*TASK TO CARRY OUT*: Whenever the word "Config" appears in a line of the data below, copy that line.

==== SOURCE INFORMATION ====

-- ==== Sys2Proof/Tests/Slice0.lean ====
section
/-!
SUPPORT. The model's own tests. Expected values are the spec's: its encodings (30_encoding R51 to R55) and its
vectors (95_test_vectors, "TV" below), which the spec worked out by hand. The last part shows, for every
statement with hypotheses, a concrete state and operands that meet them all.
-/

namespace Sys2Proof.Tests

open Sys2Proof.Machine

/-! ### Helpers -/

/-- A view of the next state, if there is one. -/
def see {α : Type} (r : Result) (f : State → α) : Option α :=
  match r with
  | .next t => some (f t)
  | _ => none

/-- The next state, or reset where there is none. -/
def after (r : Result) : State := (see r id).getD State.reset

/-- Registers set from a list. -/
def regs (l : List (RegIdx × Byte)) (s : State) : State := l.foldl (fun s p => s.setV p.1 p.2) s

/-- Reset with some registers set. -/
def start (l : List (RegIdx × Byte)) : State := regs l State.reset

/-- One step of the machine on a word placed where it fetches. -/
def run (w : Nat) (s : State) : Result := step (s.withFetchWord 16 w)

/-- A core halted by a stack error. -/
def halted : State := { State.reset with err := ⟨.stackError, 0x300, 0x2400, 0⟩, dt := 5 }

/-- A core suspended in a key-wait for `V[x]`. -/
def waiting (x : RegIdx) (pc : Word) : State := { State.reset with wait := some x, pc := pc }

/-- A core with a call stack, newest first. -/
def called (pc : Word) (l : List Word) : State := { State.reset with stack := l, pc := pc }

/-- Sixteen return addresses. -/
def full : List Word := List.replicate 16 0x202

/-- An image of `n` bytes. -/
def imageOf (n : Nat) : List Byte := List.replicate n 1

theorem length_imageOf (n : Nat) : (imageOf n).length = n := List.length_replicate

/-- A view of the whole next state is that state. -/
theorem next_of_see {r : Result} {t : State} (h : see r id = some t) : r = .next t := by
  cases r with
  | next u => exact congrArg _ (Option.some.inj h)
  | fault => cases h
  | refused => cases h

/-- `exec` answers the state `after` gives. -/
theorem exec_after (i : Instr) (s : State) : exec i s = .next (after (exec i s)) := by
  obtain ⟨t, h⟩ := exec_answers i s
  rw [h]; rfl

/-! ### Well-formedness: what each check refuses (R54, R56; TV 2.1, 2.7; R32) -/

theorem test_wf_refuses_family0 : wordWf 0x0000 = false ∧ wordWf 0x00E1 = false ∧ wordWf 0x0123 = false := by
  decide
theorem test_wf_refuses_family5 : wordWf 0x5121 = false := by decide
theorem test_wf_refuses_family8 : wordWf 0x8AF8 = false ∧ wordWf 0x8AFF = false := by decide
theorem test_wf_refuses_family9 : wordWf 0x9AB1 = false := by decide
theorem test_wf_refuses_familyE : wordWf 0xE09F = false := by decide
theorem test_wf_refuses_familyF : wordWf 0xF000 = false ∧ wordWf 0xF075 = false ∧ wordWf 0xFFFF = false := by
  decide
theorem test_wf_accepts : wordWf 0x00E0 = true ∧ wordWf 0x5120 = true ∧ wordWf 0xF065 = true := by decide
/-- Every instruction term is well formed: the field widths are in the types (R58). -/
theorem test_wf_instr : (Instr.drw 15 15 15).wf = true ∧ Instr.cls.wf = true := by decide
theorem test_wf_image : imageWf (imageOf 3584) = true ∧ imageWf (imageOf 3585) = false := by
  unfold imageWf; rw [length_imageOf, length_imageOf]; decide
theorem test_wf_font : fontWf Config.fontBase Config.fontData = true ∧ fontWf 0x1B0 Config.fontData = true ∧
    fontWf 0x1B1 Config.fontData = false ∧ fontWf 0 (0 :: Config.fontData) = false := by decide
theorem test_wf_map_rows : opcodeMap.length = 34 := by decide
theorem test_memory_form_refuses : ¬ Memory.wf [(0x301, 1), (0x300, 1)] ∧ ¬ Memory.wf [(0x300, 0)] ∧
    ¬ Memory.wf [(4096, 1)] := by decide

====

*SOLUTION FOR THIS TASK*:
theorem test_wf_font : fontWf Config.fontBase Config.fontData = true ∧ fontWf 0x1B0 Config.fontData = true ∧
    fontWf 0x1B1 Config.fontData = false ∧ fontWf 0 (0 :: Config.fontData) = false := by decide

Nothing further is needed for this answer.